Women, Climate, & Conflict: Gendered Voices in Climate Diplomacy and Policymaking

Part four of our guest blog series exploring the nexus of gender, conflict and climate change.

As a guest blog, the views expressed in this publication do not necessarily reflect the views of Our Secure Future or One Earth Future. 

We must explore the nexus of gender, climate and security if we hope to build resilient, thriving communities in the future. In installations one and two of this series, we looked at the interplay between conflict and climate, noting that climate change is expected to intensify existing political instabilities and insecurities, with the potential to fuel conflict and violence. Climate change will pose direct threats to military readiness, materiel, budgets, and humanitarian response capabilities. In the presence of gender inequality, intersecting gender-climate-conflict risks create increased threats to women’s safety, health, and economic wellbeing. But seeing beyond common characterizations of women as either victimized or virtuous, in installation three, we looked at the many ways women demonstrate their agency by being part of climate solutions. These are all much-needed approaches to managing the complexities of the triple nexus.

We now need nuanced, contextualized policies that provide the gender-sensitive climate-conflict strategies, resources, legal structures, funding, and training that communities require to address present and future climate challenges. While climate policies sometimes include gender and increasingly include conflict, rarely do they integrate both. Likewise, while Women, Peace and Security (WPS) policies frequently address conflict, most ignore the threats of climate change as well. 

Operating in silos, policymakers often fail to see the intersectional nature of these risks. Is this a problem created by the novelty of the challenge – is the triple nexus so new that policymakers lack sufficient exposure to the combined gender-climate-conflict threats? Or could this perhaps be a result of the familiar problem of missing women’s voices within policymaking spaces? Likely it’s a bit of both. While civil society organizations, think tanks, and academics can work to overcome the information gap, the only solution for the policy gap is to center women’s voices, a problem that is only overcome through the meaningful, equal, and full involvement of women in policy and peacemaking leadership roles.

Women and National Climate Policymaking

 Many studies already show that as gender equality in national politics increases, policies are more likely to reflect gender-inclusive approaches. For instance, foreign policy scholarship has demonstrated that increasing women’s political leadership in national governments tends to reduce corruption, boost educational outcomes, and improve public health. Women politicians may also de-prioritize military spending in favor of budgeting for community welfare programs. Conversely, as Valerie Hudson has shown, for every additional step in a women’s subjugation (including in the political sphere), a country is twice as likely to be unstable and violent, and one-and-a-half times more likely to experience episodes of terrorism. 
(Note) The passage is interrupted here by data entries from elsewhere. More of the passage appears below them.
/-! ## States that meet the hypotheses: requests, commands and level instructions -/

/-- A small address in HBM's virtual space, in a core, in the other space; a misaligned one, one out of the part, a privileged one. -/
theorem witness_remote_checks :
    Remote (st2 0 0) (2 ^ 62) 8 8 (.inl (2 ^ 62)) ∧ Remote (st2 0 0) 0x40 64 64 (.inl 0x40) ∧ Remote (st2 0 0) 4 8 8 (.inr (0x08, 4)) ∧
    Remote (st2 0 0) (288 * 2 ^ 52) 8 8 (.inr (0x09, 288 * 2 ^ 52)) ∧ Remote (low (st2 0 0)) (2 ^ 63) 8 8 (.inr (0x0A, 2 ^ 63)) ∧
    Remote (st2 0 0) (2 ^ 63 + 2 ^ 58) 8 8 (.inl (2 ^ 63 + 2 ^ 58)) := by
  refine ⟨?_, ?_, ?_, ?_, ?_, ?_⟩
  · rw [Remote, show checkedPlace { bodyCtx (st2 0 0) with priv := true } (2 ^ 62) 8 = some (2 ^ 62) by decide +kernel]
    dsimp only
    rw [if_neg (by decide +kernel)]
    exact .inr ⟨fun h => absurd h (by decide +kernel), .inr ⟨by decide +kernel, rfl⟩⟩
  · rw [Remote, show checkedPlace { bodyCtx (st2 0 0) with priv := true } 0x40 64 = some 0x40 by decide +kernel]
    dsimp only
    rw [if_neg (by decide +kernel)]
    exact .inr ⟨fun h => absurd h (by decide +kernel), .inr ⟨by decide +kernel, rfl⟩⟩
  · rw [Remote, show checkedPlace { bodyCtx (st2 0 0) with priv := true } 4 8 = some 4 by decide +kernel]
    dsimp only
    rw [if_neg (by decide +kernel)]
    exact .inr ⟨fun h => absurd h (by decide +kernel), .inl ⟨by decide +kernel, rfl⟩⟩
  · rw [Remote, show checkedPlace { bodyCtx (st2 0 0) with priv := true } (288 * 2 ^ 52) 8 = none by decide +kernel]
  · rw [Remote, show checkedPlace { bodyCtx (low (st2 0 0)) with priv := true } (2 ^ 63) 8 = some (2 ^ 63) by decide +kernel]
    dsimp only
    rw [if_pos (by decide +kernel)]
  · rw [Remote, show checkedPlace { bodyCtx (st2 0 0) with priv := true } (2 ^ 63 + 2 ^ 58) 8 = some (2 ^ 63 + 2 ^ 58) by decide +kernel]
    dsimp only
    rw [if_neg (by decide +kernel)]
    exact .inr ⟨fun _ => .inr (.inl ⟨by decide +kernel, by decide +kernel, by decide +kernel⟩), .inr ⟨by decide +kernel, rfl⟩⟩
theorem witness_RemoteRequests :
    Disarmed (st2 (2 ^ 62) 9) ∧ Gives (readS (st2 (2 ^ 62) 9) 1#5 (keepIn 0)) (start (st2 (2 ^ 62) 9) 0xC8) (2 ^ 62, 0) (start (st2 (2 ^ 62) 9) 0xC8) ∧
    Gives (readS (st2 (2 ^ 62) 9) 2#5 (keepIn 0)) (start (st2 (2 ^ 62) 9) 0xC8) (9, 0) (start (st2 (2 ^ 62) 9) 0xC8) ∧
    offsetBy (2 ^ 62 : W64) (0 : BitVec 20) = 2 ^ 62 ∧ PortRoom (st2 (2 ^ 62) 9) (start (st2 (2 ^ 62) 9) 0xC8) ∧
    8 ≤ (bodyCtx (onCtx (fun x => { x with cpUsed := 8 }) (st2 0 0))).cpUsed ∧
    32 ≤ (start (onWork (fun w => { w with entries := 32 }) (st2 0 0)) 0xC8).entries ∧ (2#2).toNat ∈ [2, 3] ∧ (1#2).toNat ∉ [2, 3] :=
  ⟨rfl, rfl, rfl, by decide +kernel, ⟨by decide +kernel, by decide +kernel⟩, by decide +kernel, by decide +kernel, by decide +kernel, by decide +kernel⟩
/-- The parameter block of test_streams reads as it stands, is sound, and spans classes of the rule; a bound and an unbound stream. -/
theorem witness_stream_block :
    (let s := blocked 0x200 0
     let w := start s 0xCC
     Sound s 0x200 48 ∧ BlockReads s w 0x200 0x1000 0 0 #v[2, 1, 1, 1] #v[8, 0, 0, 0] ∧
     SpanInClasses s w (least 0x1000 #v[2, 1, 1, 1] #v[8, 0, 0, 0]) (greatest 0x1000 #v[2, 1, 1, 1] #v[8, 0, 0, 0] + bytesOf 2)) ∧
    (vget (bodyCtx packing).q 0 Stream.reset).bound = true ∧ (vget (bodyCtx st0).q 0 Stream.reset).bound = false := by
  refine ⟨⟨?_, ⟨⟨by decide +kernel, by decide +kernel⟩, ⟨by decide +kernel, by decide +kernel⟩, ⟨by decide +kernel, by decide +kernel⟩, ?_⟩, ?_⟩, by decide +kernel, by decide +kernel⟩
  · intro i _ _
    rw [show (bodyCore (blocked 0x200 0)).eccUe = [] by decide +kernel]
    exact List.not_mem_nil
  · intro k
    exact ⟨⟨by revert k; decide +kernel, by revert k; decide +kernel⟩, ⟨by revert k; decide +kernel, by revert k; decide +kernel⟩⟩
  · refine ⟨by decide +kernel, by decide +kernel, fun b _ hb => inClass_of rfl (by decide +kernel) ?_⟩
    have : greatest 0x1000 #v[2, 1, 1, 1] #v[8, 0, 0, 0] + bytesOf 2 = 0x1010 := by decide +kernel
    omega
/-- Lengths of copies at both ends of their ranges; PUBLISH of the own core; PFETCH of HBM and of another space. -/
theorem witness_EngineCommands :
    (1 ≤ (64 : W64).toNat ∧ (64 : W64).toNat ≤ 2 ^ 24) ∧ 2 ^ 24 < (0x1000001 : W64).toNat ∧ Remote (st2 0 0) (2 ^ 62) 64 1 (.inl (2 ^ 62)) ∧
    (let s := onCore (fun c => { c with mem := [(0x107, 0x40), (0x109, 2), (0x110, 16), (0x114, 2), (0x118, 32), (0x11C, 16)] }) (st2 0x100 0)
     let w := start s 0xCF
     ReadsAs s w 0x100 8 (2 ^ 62) ∧ ReadsAs s w 0x108 8 0x200 ∧ ReadsAs s w 0x110 4 16 ∧ ReadsAs s w 0x114 4 2 ∧ ReadsAs s w 0x118 4 32 ∧ ReadsAs s w 0x11C 4 16) ∧
    field (word ((bodyCtx st0).lx * 2 ^ 52 + (bodyCtx st0).ly * 2 ^ 44)) 62 2 = 0 ∧ field (2 ^ 62 : W64) 62 2 = 1 ∧ PortRoom st0 (start st0 0xD1) := by
  refine ⟨by decide +kernel, by decide +kernel, ?_, ⟨⟨by decide +kernel, by decide +kernel⟩, ⟨by decide +kernel, by decide +kernel⟩, ⟨by decide +kernel, by decide +kernel⟩, ⟨by decide +kernel, by decide +kernel⟩,
    ⟨by decide +kernel, by decide +kernel⟩, ⟨by decide +kernel, by decide +kernel⟩⟩, by decide +kernel, by decide +kernel, ⟨by decide +kernel, by decide +kernel⟩⟩
  rw [Remote, show checkedPlace { bodyCtx (st2 0 0) with priv := true } (2 ^ 62) 64 = some (2 ^ 62) by decide +kernel]
  dsimp only
  rw [if_neg (by decide +kernel)]
  exact .inr ⟨fun h => absurd h (by decide +kernel), .inr ⟨by decide +kernel, rfl⟩⟩
/-- A range of data memory passes the checks of a context whose class 0 is all data memory. -/
theorem verdict_inside {s : State} {w : Work} {a : W64} {n al : Nat} (hb : w.hdrB.getLsbD 40 = true) (hf : field w.hdrB 40 8 ≠ 0)
    (hm : vget (bodyCtx s).mcls 0 0 = 0x802FF800) (ha : a.toNat % al = 0) (hn : a.toNat + n ≤ 0x60000)
    (hw : (windowOf s (bodyCtx s).lx (bodyCtx s).ly).2 = 0x60000) : Verdict s w a n al none := by
  rw [Verdict, if_neg (by omega), if_neg (by omega), if_neg (by omega)]
  refine .inr (.inr ⟨.inr ⟨hf, hn, fun i hi => inClass_of hb hm (by omega)⟩, ?_, rfl⟩)
  rw [PastWindow, hw]
  omega
theorem witness_MatrixCommands :
    (let s := mapped 0x1000 0x2000
     let w := started (start s 0xE0)
     Disarmed s ∧ BasinHint s ∧ QueueRoom s (start s 0xE0) ∧ MatrixFits 0 2 2 16 16 0 ∧ MappedTo s 0 3 ∧
     OperandA s false 1#5 2 16 16 w (.mem 0x1000 0) w ∧ OperandB s 0 2#5 2 16 16 w (.mem 0x2000 0) w ∧ w.entries < 32) ∧
    ¬ QueueRoom (onCore (fun c => { c with bq := List.replicate 9 ⟨0, 0xE6, false, .accz 0 .fp32, false, []⟩ }) (mapped 0 0))
      (start (onCore (fun c => { c with bq := List.replicate 9 ⟨0, 0xE6, false, .accz 0 .fp32, false, []⟩ }) (mapped 0 0)) 0xE0) ∧
    ¬ MatrixFits 0 2 3 16 16 0 ∧ ∀ j, ¬ MappedTo (st2 0 0) 0 j := by
  refine ⟨⟨rfl, rfl, ?_, ?_, ?_, .inl ⟨by decide +kernel, rfl, verdict_inside rfl (by decide +kernel) (by decide +kernel) (by decide +kernel) (by decide +kernel) (by decide +kernel), rfl, rfl⟩,
    .inl ⟨by decide +kernel, by decide +kernel, verdict_inside rfl (by decide +kernel) (by decide +kernel) (by decide +kernel) (by decide +kernel) (by decide +kernel), rfl, rfl⟩, by decide +kernel⟩, ?_, ?_, ?_⟩
  · rw [QueueRoom]; decide +kernel
  · rw [MatrixFits, Formats]; decide +kernel
  · rw [MappedTo]; decide +kernel
  · rw [QueueRoom]; decide +kernel
  · rw [MatrixFits, Formats]; decide +kernel
  · rintro j ⟨h, -⟩
    rw [show (bodyCtx (st2 0 0)).amap = 0 by decide +kernel] at h
    revert h
    simp
    omega
/-- An empty descriptor is a chain of no stage; rows 1 to 15; a destination and a chain; a cleared counter. -/
theorem witness_BasinConfigurationAndStatus :
    (let s := mapped 0x1000 0
     Disarmed s ∧ BasinHint s ∧ MappedTo s 0 3 ∧ QueueRoom s (start s 0xE4) ∧ QueueRoom s (start s 0xE7) ∧ Sound s 0x1000 32 ∧
     ReadsAs s (started (start s 0xE7)) 0x1000 32 0 ∧ ChainFits 0 ∧ RangesFit s (started (start s 0xE7)) 0 ∧
     Verdict s (started (start s 0xE7)) 0x1000 32 8 none) ∧
    ¬ ChainFits 8 ∧ (1#4).toNat + (14#4).toNat ≤ 15 ∧ 15 < (2#4).toNat + (14#4).toNat ∧ 8 ≤ (8#4).toNat ∧ 2 ≤ (2#4).toNat := by
  have hr : ∀ v, Verdict (mapped 0x1000 0) (started (start (mapped 0x1000 0) 0xE7)) 0x1000 v 8 none ∨ 0x5F000 < v := fun v => by
    by_cases h : 0x5F000 < v
    · exact .inr h
    · exact .inl (verdict_inside rfl (by decide +kernel) (by decide +kernel) (by decide +kernel) (by show 0x1000 + v ≤ _; omega) (by decide +kernel))
  refine ⟨⟨rfl, rfl, ?_, ?_, ?_, ?_, ⟨by decide +kernel, by decide +kernel⟩, ?_, ?_, (hr 32).resolve_right (by decide +kernel)⟩, ?_, by decide +kernel, by decide +kernel, by decide +kernel, by decide +kernel⟩
  · rw [MappedTo]; decide +kernel
  · rw [QueueRoom]; decide +kernel
  · rw [QueueRoom]; decide +kernel
  · intro i _ _
    rw [show (bodyCore (mapped 0x1000 0)).eccUe = [] by decide +kernel]
    exact List.not_mem_nil
  · rw [ChainFits]; decide +kernel
  · rw [RangesFit]
    refine ⟨fun h => absurd h (by decide +kernel), fun h => absurd h (by decide +kernel), fun h => absurd h (by decide +kernel)⟩
  · rw [ChainFits]; decide +kernel
/-- Barrier 2 and channel 1 are open to the context, barrier 3 and channel 2 not; tree 3 has a local entry for it; timeouts at both ends. -/
theorem witness_ClusterCommands :
    ((vget (clusterOf joined (clusterKey joined.stage.core)).bar 2 Barrier.reset).v = true ∧ (bodyCore joined).bmem.getLsbD 2 = true ∧
      (bodyCtx joined).barPend.getLsbD 2 = false) ∧ ¬ (bodyCore joined).bmem.getLsbD 3 = true ∧ ((9 : W64) ≠ 0 ∧ (9 : W64).toNat < 2 ^ 32) ∧
    2 ^ 32 ≤ (2 ^ 32 : W64).toNat ∧ (vget (bodyCore joined).trn 3 0).toNat = 2 ^ 15 + 2 ^ 14 ∧ (vget (bodyCore joined).trn 2 0).toNat = 0 ∧
    (vget (clusterOf joined 0).pch 1 PairCh.reset).v = true ∧ (vget (clusterOf joined 0).pch 1 PairCh.reset).armed = false ∧
    (vget (clusterOf joined 0).pch 2 PairCh.reset).v = false ∧ PortRoom joined (start joined 0xF0) ∧
    Privileged joined ∧ Unprivileged (low joined) ∧ chainPosition joined 0 0 = none ∧
    chainPosition (setCluster joined 0 { clusterOf joined 0 with hch := 2 ^ 63 }) 0 0 ≠ none :=
  ⟨by decide +kernel, by decide +kernel, by decide +kernel, by decide +kernel, by decide +kernel, by decide +kernel, by decide +kernel,
    by decide +kernel, by decide +kernel, ⟨by decide +kernel, by decide +kernel⟩, rfl, rfl, by decide +kernel, by decide +kernel⟩
theorem witness_DieCommands :
    (let x : W64 := 0x2307
     field x 14 50 = 0 ∧ field x 3 5 = 0 ∧ field x 8 6 ≤ 35 ∧ field x 0 2 % 2 = 1) ∧ field (0x2300 : W64) 8 6 = 35 ∧ (63 : W64).toNat < 64 ∧
    (field (160 : W64) 13 51 = 0 ∧ field (40 : W64) 0 9 = 40 ∧ field (160 : W64) 0 9 = 160) ∧ (16 : W64).toNat = 16 ∧ 256 < (257 : W64).toNat ∧
    (let s := onWork (fun w => { w with s := vset w.s 4 0x5FFC0 }) (st2 (0x6000000 - 0x5FFC0) 0x40)
     Verdict s (start s 0xF1) 0x40 0x5FFC0 64 none ∧ 64 ≤ (vget (start s 0xF1).s 4 0).toNat ∧ (vget (start s 0xF1).s 4 0).toNat ≤ 0x60000 ∧
     (vget (start s 0xF1).s 1 0).toNat + 0x5FFC0 ≤ (dieOf s (dieKey s.stage.core)).p * (6 * 2 ^ 20)) ∧
    Privileged st0 ∧ Unprivileged (low st0) ∧ (32 : W64).toNat ≤ 32 ∧ PortRoom st0 (start st0 0xF1) :=
  ⟨by decide +kernel, by decide +kernel, by decide +kernel, by decide +kernel, by decide +kernel, by decide +kernel,
    ⟨verdict_inside rfl (by decide +kernel) (by decide +kernel) (by decide +kernel) (by decide +kernel) (by decide +kernel), by decide +kernel,
      by decide +kernel, by decide +kernel⟩, rfl, rfl, by decide +kernel, ⟨by decide +kernel, by decide +kernel⟩⟩
/-- Group 9 is the context's, group 8 is not; a block that fits; a region that may swap and one that may not; ports bound with a credit. -/
theorem witness_CascadeAndRegionCommands :
    (let s := grouped9 0x40 (2 ^ 32 + 256)
     (groupOf s 9).cfg.getLsbD 63 = true ∧ field (groupOf s 9).cfg 28 12 = (regionOf s (bodyCtx s).region).cfgid.toNat ∧ (groupOf s 9).br ≠ 0 ∧
     ¬ (groupOf s 8).cfg.getLsbD 63 = true ∧ (let y : W64 := 2 ^ 32 + 256
       field y 46 18 = 0 ∧ field y 0 32 ≠ 0 ∧ field y 0 32 % 64 = 0 ∧ field y 39 7 * 64 < (field y 32 7 + 1) * 64) ∧
     (∃ j < 4, (vget (bodyCore s).cgf j 0).getLsbD 63 = true ∧ field (vget (bodyCore s).cgf j 0) 55 8 = 9 ∧ field (vget (bodyCore s).cgf j 0) 52 2 = 0)) ∧
    (let r := regionOf (setRegion st0 0 { Region.reset with st := .running, shadow := true }) 0
     r.st ≠ .free ∧ r.shadow = true ∧ r.swpend = false) ∧ (regionOf st0 0).st = .free ∧
    (let s := onCtx (fun x => { x with binds := vset x.binds 1 (some { x := 0, y := 0, cx := 1, depth := 4, credits := 1 }) }) st0
     ∃ w, EndsPushed s 2 [0, 1, 2, 3] (start s 0xF3) w) ∧
    statsPending (bodyCtx st0) + ((start st0 0xF3).effects.filter isStatred).length < 4 := by
  refine ⟨⟨by decide +kernel, by decide +kernel, by decide +kernel, by decide +kernel, by decide +kernel, ⟨1, by decide +kernel⟩⟩, by decide +kernel,
    by decide +kernel, ⟨_, ⟨_, ⟨{ x := 0, y := 0, cx := 1, depth := 4, credits := 1 }, by decide +kernel, by decide +kernel, by decide +kernel, rfl⟩, rfl⟩⟩, by decide +kernel⟩
theorem witness_ExternalMemoryCommands :
    (field (2 ^ 62 : W64) 62 2 = 1 ∧ field (2 ^ 63 + 2 ^ 58 : W64) 62 2 = 2 ∧ field (2 ^ 63 + 2 ^ 58 : W64) 58 4 = 1) ∧ (2047 : W64).toNat < 2048 ∧
    ((2 ^ 62 + 128 : W64).toNat % 128 = 0 ∧ (2 ^ 62 + 64 : W64).toNat % 128 ≠ 0) ∧ IndirectFits (2 ^ 62 + 2 ^ 126 + 2 ^ 192 + 2 ^ 226) ∧ ¬ IndirectFits 0 ∧
    Privileged st0 ∧ Unprivileged (low st0) ∧ PortRoom st0 (start st0 0xF4) := by
  refine ⟨by decide +kernel, by decide +kernel, by decide +kernel, ?_, ?_, rfl, rfl, ⟨by decide +kernel, by decide +kernel⟩⟩ <;> rw [IndirectFits] <;> decide +kernel
theorem witness_FabricInstructions :
    (let s : State := { st0 with fab := { Fabric.reset with cst := [(12, { Sched.reset with w0 := 2 ^ 63 })] } }
     (tget s.fab.cst Sched.reset 12).w0.getLsbD 63 = true ∧ ¬ (tget s.fab.cst Sched.reset 11).w0.getLsbD 63 = true ∧ s.fab.arm = none ∧ s.fab.sw = false) ∧
    (let y : W64 := 0x12FFFFF
     (47 : W64).toNat ≤ 47 ∧ field y 0 16 = 0xFFFF ∧ field y 16 8 = 0x2F ∧ field y 25 7 = 0 ∧ field y 48 16 = 0) ∧ 47 < (48 : W64).toNat ∧
    (0x3FF : W64).toNat ≤ 1023 ∧ Privileged st0 ∧ Unprivileged (low st0) ∧ PortRoom st0 (start st0 0xF5) := by
  refine ⟨by decide +kernel, by decide +kernel, by decide +kernel, by decide +kernel, rfl, rfl, ⟨by decide +kernel, by decide +kernel⟩⟩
Importantly for our purposes, with greater gender equality in national parliaments comes more stringent climate policies, and lower national carbon dioxide emissions as well. What happens when women have greater involvement in policymaking where the issues of gender, climate change, and international security meet? Research I’m just completing now (to be published soon) suggests that increasing women’s participation in national parliaments has the effect you’d expect: it increases the likelihood that a country will develop policies that tackle the intersectional nature of the women-climate-conflict nexus.

Gender in Climate Diplomacy and Peacemaking

 Another sphere in which it is important to center women’s voices in the triple nexus is climate diplomacy. The Wilson Center, in their recent Foreign Policy Is Climate Policy report, has pointed out that we can no longer ignore climate change because there is no security sphere that climate change doesn’t touch: from great power competition to the future of democracy, global financial systems to multilateralism, migration to geoengineering. If climate security risks are going to drive future instability and risk, women – who are both impacted by and active problem-solvers in climate matters – should be present at those climate peacemaking tables. The WPS Participation Pillar, after all, admonishes that it be so.

In 2017, UN Climate Change Executive Secretary Patricia Espinosa called participants to the UN Climate Change Conference in Bonn (COP23) to seize the opportunity of increasing women’s leadership in UN climate diplomacy processes. However, the global conversation has been very slow to recognize the role of gender in international climate security. Research from the International Rescue Committee suggests that in environmental peacebuilding – including climate peacemaking – women’s participation has generally been tokenistic.

More work must be done to tap into the perspectives and ingenuity of women and indigenous leaders in national and international policymaking and diplomacy. As I have demonstrated throughout this series, the inclusion of women in climate policymaking is not just the right thing to do, it’s the strategic thing to do. The quest to recognize and address the gender-climate-conflict nexus has just begun. Certainly at this pivotal stage, we can still set a more equitable and transformative agenda for what will prove to be one of the most significant security challenges of our time.